**EXERCISE PROMPT**
Return, exactly as written, all lines from the line containing "(s.fset f v).rdata = s.rdata := rfl" to the end of the entries below, with both ends included.
▼
-- ==== Sys2Proof/Laws/State.lean ====
section
/-! SUPPORT. The fields of the state that each named update leaves as they are, one lemma per field and update, and the values that the
accessors read after it. No later proof needs to unfold an update. -/

namespace Sys2Proof.Machine.State

variable (s : State)

/-- Where bytes are stored depends on the repair maps alone (R180). -/
theorem slot_of_md {s t : State} (h : t.md = s.md) (a : Nat) : t.slot a = s.slot a := by
  unfold State.slot State.spareOf; rw [h]

/-- The repair map says where a byte is stored (R180). -/
theorem slot_of_repair {s t : State} (h : ∀ n, (t.mdev n).repair = (s.mdev n).repair) (a : Nat) : t.slot a = s.slot a := by
  unfold State.slot State.spareOf
  simp only [State.mdev] at h
  simp only [h]

/-! ## `csrPut` -/

@[simp] theorem csrPut_pending (off : Nat) (v : Word) : (s.csrPut off v).pending = s.pending := rfl
@[simp] theorem csrPut_freeCtr (off : Nat) (v : Word) : (s.csrPut off v).freeCtr = s.freeCtr := rfl
@[simp] theorem csrPut_rfrac (off : Nat) (v : Word) : (s.csrPut off v).rfrac = s.rfrac := rfl
@[simp] theorem csrPut_dict (off : Nat) (v : Word) : (s.csrPut off v).dict = s.dict := rfl
@[simp] theorem csrPut_gens (off : Nat) (v : Word) : (s.csrPut off v).gens = s.gens := rfl
@[simp] theorem csrPut_mem (off : Nat) (v : Word) : (s.csrPut off v).mem = s.mem := rfl
@[simp] theorem csrPut_flips (off : Nat) (v : Word) : (s.csrPut off v).flips = s.flips := rfl
@[simp] theorem csrPut_ceFull (off : Nat) (v : Word) : (s.csrPut off v).ceFull = s.ceFull := rfl
@[simp] theorem csrPut_umeta (off : Nat) (v : Word) : (s.csrPut off v).umeta = s.umeta := rfl
@[simp] theorem csrPut_dom (off : Nat) (v : Word) : (s.csrPut off v).dom = s.dom := rfl
@[simp] theorem csrPut_msgs (off : Nat) (v : Word) : (s.csrPut off v).msgs = s.msgs := rfl
@[simp] theorem csrPut_tiles (off : Nat) (v : Word) : (s.csrPut off v).tiles = s.tiles := rfl
@[simp] theorem csrPut_prog (off : Nat) (v : Word) : (s.csrPut off v).prog = s.prog := rfl
@[simp] theorem csrPut_we (off : Nat) (v : Word) : (s.csrPut off v).we = s.we := rfl
@[simp] theorem csrPut_md (off : Nat) (v : Word) : (s.csrPut off v).md = s.md := rfl
@[simp] theorem csrPut_dw (off : Nat) (v : Word) : (s.csrPut off v).dw = s.dw := rfl
@[simp] theorem csrPut_regions (off : Nat) (v : Word) : (s.csrPut off v).regions = s.regions := rfl
@[simp] theorem csrPut_rings (off : Nat) (v : Word) : (s.csrPut off v).rings = s.rings := rfl
@[simp] theorem csrPut_rrNext (off : Nat) (v : Word) : (s.csrPut off v).rrNext = s.rrNext := rfl
@[simp] theorem csrPut_job (off : Nat) (v : Word) : (s.csrPut off v).job = s.job := rfl
@[simp] theorem csrPut_windows (off : Nat) (v : Word) : (s.csrPut off v).windows = s.windows := rfl
@[simp] theorem csrPut_epoch (off : Nat) (v : Word) : (s.csrPut off v).epoch = s.epoch := rfl
@[simp] theorem csrPut_mirror (off : Nat) (v : Word) : (s.csrPut off v).mirror = s.mirror := rfl
@[simp] theorem csrPut_barInbox (off : Nat) (v : Word) : (s.csrPut off v).barInbox = s.barInbox := rfl
@[simp] theorem csrPut_ports (off : Nat) (v : Word) : (s.csrPut off v).ports = s.ports := rfl
@[simp] theorem csrPut_router (off : Nat) (v : Word) : (s.csrPut off v).router = s.router := rfl
@[simp] theorem csrPut_clock (off : Nat) (v : Word) : (s.csrPut off v).clock = s.clock := rfl
@[simp] theorem csrPut_me (off : Nat) (v : Word) : (s.csrPut off v).me = s.me := rfl
@[simp] theorem csrPut_rc (off : Nat) (v : Word) : (s.csrPut off v).rc = s.rc := rfl
@[simp] theorem csrPut_replies (off : Nat) (v : Word) : (s.csrPut off v).replies = s.replies := rfl
@[simp] theorem csrPut_gov (off : Nat) (v : Word) : (s.csrPut off v).gov = s.gov := rfl
@[simp] theorem csrPut_therm (off : Nat) (v : Word) : (s.csrPut off v).therm = s.therm := rfl
@[simp] theorem csrPut_notices (off : Nat) (v : Word) : (s.csrPut off v).notices = s.notices := rfl
@[simp] theorem csrPut_noticeSeq (off : Nat) (v : Word) : (s.csrPut off v).noticeSeq = s.noticeSeq := rfl
@[simp] theorem csrPut_il (off : Nat) (v : Word) : (s.csrPut off v).il = s.il := rfl
@[simp] theorem csrPut_mgr (off : Nat) (v : Word) : (s.csrPut off v).mgr = s.mgr := rfl
@[simp] theorem csrPut_evid (off : Nat) (v : Word) : (s.csrPut off v).evid = s.evid := rfl
@[simp] theorem csrPut_boot (off : Nat) (v : Word) : (s.csrPut off v).boot = s.boot := rfl
@[simp] theorem csrPut_sb (off : Nat) (v : Word) : (s.csrPut off v).sb = s.sb := rfl
@[simp] theorem csrPut_blob (off : Nat) (v : Word) : (s.csrPut off v).blob = s.blob := rfl
@[simp] theorem csrPut_i3c (off : Nat) (v : Word) : (s.csrPut off v).i3c = s.i3c := rfl
@[simp] theorem csrPut_fw (off : Nat) (v : Word) : (s.csrPut off v).fw = s.fw := rfl
@[simp] theorem csrPut_rdata (off : Nat) (v : Word) : (s.csrPut off v).rdata = s.rdata := rfl
@[simp] theorem csrPut_od (off : Nat) (v : Word) (j : Nat) : (s.csrPut off v).od j = s.od j := rfl
@[simp] theorem csrPut_cell (off : Nat) (v : Word) (c : Nat) : (s.csrPut off v).cell c = s.cell c := rfl
@[simp] theorem csrPut_heldAt (off : Nat) (v : Word) (c : Nat) : (s.csrPut off v).heldAt c = s.heldAt c := rfl
@[simp] theorem csrPut_tile (off : Nat) (v : Word) (q : Nat) : (s.csrPut off v).tile q = s.tile q := rfl

/-! ## `fset` -/

@[simp] theorem fset_pending (f : Fld) (v : Nat) : (s.fset f v).pending = s.pending := rfl
@[simp] theorem fset_freeCtr (f : Fld) (v : Nat) : (s.fset f v).freeCtr = s.freeCtr := rfl
@[simp] theorem fset_rfrac (f : Fld) (v : Nat) : (s.fset f v).rfrac = s.rfrac := rfl
@[simp] theorem fset_dict (f : Fld) (v : Nat) : (s.fset f v).dict = s.dict := rfl
@[simp] theorem fset_gens (f : Fld) (v : Nat) : (s.fset f v).gens = s.gens := rfl
@[simp] theorem fset_mem (f : Fld) (v : Nat) : (s.fset f v).mem = s.mem := rfl
@[simp] theorem fset_flips (f : Fld) (v : Nat) : (s.fset f v).flips = s.flips := rfl
@[simp] theorem fset_ceFull (f : Fld) (v : Nat) : (s.fset f v).ceFull = s.ceFull := rfl
@[simp] theorem fset_umeta (f : Fld) (v : Nat) : (s.fset f v).umeta = s.umeta := rfl
@[simp] theorem fset_dom (f : Fld) (v : Nat) : (s.fset f v).dom = s.dom := rfl
@[simp] theorem fset_msgs (f : Fld) (v : Nat) : (s.fset f v).msgs = s.msgs := rfl
@[simp] theorem fset_tiles (f : Fld) (v : Nat) : (s.fset f v).tiles = s.tiles := rfl
@[simp] theorem fset_prog (f : Fld) (v : Nat) : (s.fset f v).prog = s.prog := rfl
@[simp] theorem fset_we (f : Fld) (v : Nat) : (s.fset f v).we = s.we := rfl
@[simp] theorem fset_md (f : Fld) (v : Nat) : (s.fset f v).md = s.md := rfl
@[simp] theorem fset_dw (f : Fld) (v : Nat) : (s.fset f v).dw = s.dw := rfl
@[simp] theorem fset_regions (f : Fld) (v : Nat) : (s.fset f v).regions = s.regions := rfl
@[simp] theorem fset_rings (f : Fld) (v : Nat) : (s.fset f v).rings = s.rings := rfl
@[simp] theorem fset_rrNext (f : Fld) (v : Nat) : (s.fset f v).rrNext = s.rrNext := rfl
@[simp] theorem fset_job (f : Fld) (v : Nat) : (s.fset f v).job = s.job := rfl
@[simp] theorem fset_windows (f : Fld) (v : Nat) : (s.fset f v).windows = s.windows := rfl
@[simp] theorem fset_epoch (f : Fld) (v : Nat) : (s.fset f v).epoch = s.epoch := rfl
@[simp] theorem fset_mirror (f : Fld) (v : Nat) : (s.fset f v).mirror = s.mirror := rfl
@[simp] theorem fset_barInbox (f : Fld) (v : Nat) : (s.fset f v).barInbox = s.barInbox := rfl
@[simp] theorem fset_ports (f : Fld) (v : Nat) : (s.fset f v).ports = s.ports := rfl
@[simp] theorem fset_router (f : Fld) (v : Nat) : (s.fset f v).router = s.router := rfl
@[simp] theorem fset_clock (f : Fld) (v : Nat) : (s.fset f v).clock = s.clock := rfl
@[simp] theorem fset_me (f : Fld) (v : Nat) : (s.fset f v).me = s.me := rfl
@[simp] theorem fset_rc (f : Fld) (v : Nat) : (s.fset f v).rc = s.rc := rfl
@[simp] theorem fset_replies (f : Fld) (v : Nat) : (s.fset f v).replies = s.replies := rfl
@[simp] theorem fset_gov (f : Fld) (v : Nat) : (s.fset f v).gov = s.gov := rfl
@[simp] theorem fset_therm (f : Fld) (v : Nat) : (s.fset f v).therm = s.therm := rfl
@[simp] theorem fset_notices (f : Fld) (v : Nat) : (s.fset f v).notices = s.notices := rfl
@[simp] theorem fset_noticeSeq (f : Fld) (v : Nat) : (s.fset f v).noticeSeq = s.noticeSeq := rfl
@[simp] theorem fset_il (f : Fld) (v : Nat) : (s.fset f v).il = s.il := rfl
@[simp] theorem fset_mgr (f : Fld) (v : Nat) : (s.fset f v).mgr = s.mgr := rfl
@[simp] theorem fset_evid (f : Fld) (v : Nat) : (s.fset f v).evid = s.evid := rfl
@[simp] theorem fset_boot (f : Fld) (v : Nat) : (s.fset f v).boot = s.boot := rfl
@[simp] theorem fset_sb (f : Fld) (v : Nat) : (s.fset f v).sb = s.sb := rfl
@[simp] theorem fset_blob (f : Fld) (v : Nat) : (s.fset f v).blob = s.blob := rfl
@[simp] theorem fset_i3c (f : Fld) (v : Nat) : (s.fset f v).i3c = s.i3c := rfl
@[simp] theorem fset_fw (f : Fld) (v : Nat) : (s.fset f v).fw = s.fw := rfl
@[simp] theorem fset_rdata (f : Fld) (v : Nat) : (s.fset f v).rdata = s.rdata := rfl
@[simp] theorem fset_od (f : Fld) (v : Nat) (j : Nat) : (s.fset f v).od j = s.od j := rfl
@[simp] theorem fset_cell (f : Fld) (v : Nat) (c : Nat) : (s.fset f v).cell c = s.cell c := rfl
@[simp] theorem fset_heldAt (f : Fld) (v : Nat) (c : Nat) : (s.fset f v).heldAt c = s.heldAt c := rfl
@[simp] theorem fset_tile (f : Fld) (v : Nat) (q : Nat) : (s.fset f v).tile q = s.tile q := rfl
▲
**EXERCISE SOLUTION**
@[simp] theorem fset_rdata (f : Fld) (v : Nat) : (s.fset f v).rdata = s.rdata := rfl
@[simp] theorem fset_od (f : Fld) (v : Nat) (j : Nat) : (s.fset f v).od j = s.od j := rfl
@[simp] theorem fset_cell (f : Fld) (v : Nat) (c : Nat) : (s.fset f v).cell c = s.cell c := rfl
@[simp] theorem fset_heldAt (f : Fld) (v : Nat) (c : Nat) : (s.fset f v).heldAt c = s.heldAt c := rfl
@[simp] theorem fset_tile (f : Fld) (v : Nat) (q : Nat) : (s.fset f v).tile q = s.tile q := rfl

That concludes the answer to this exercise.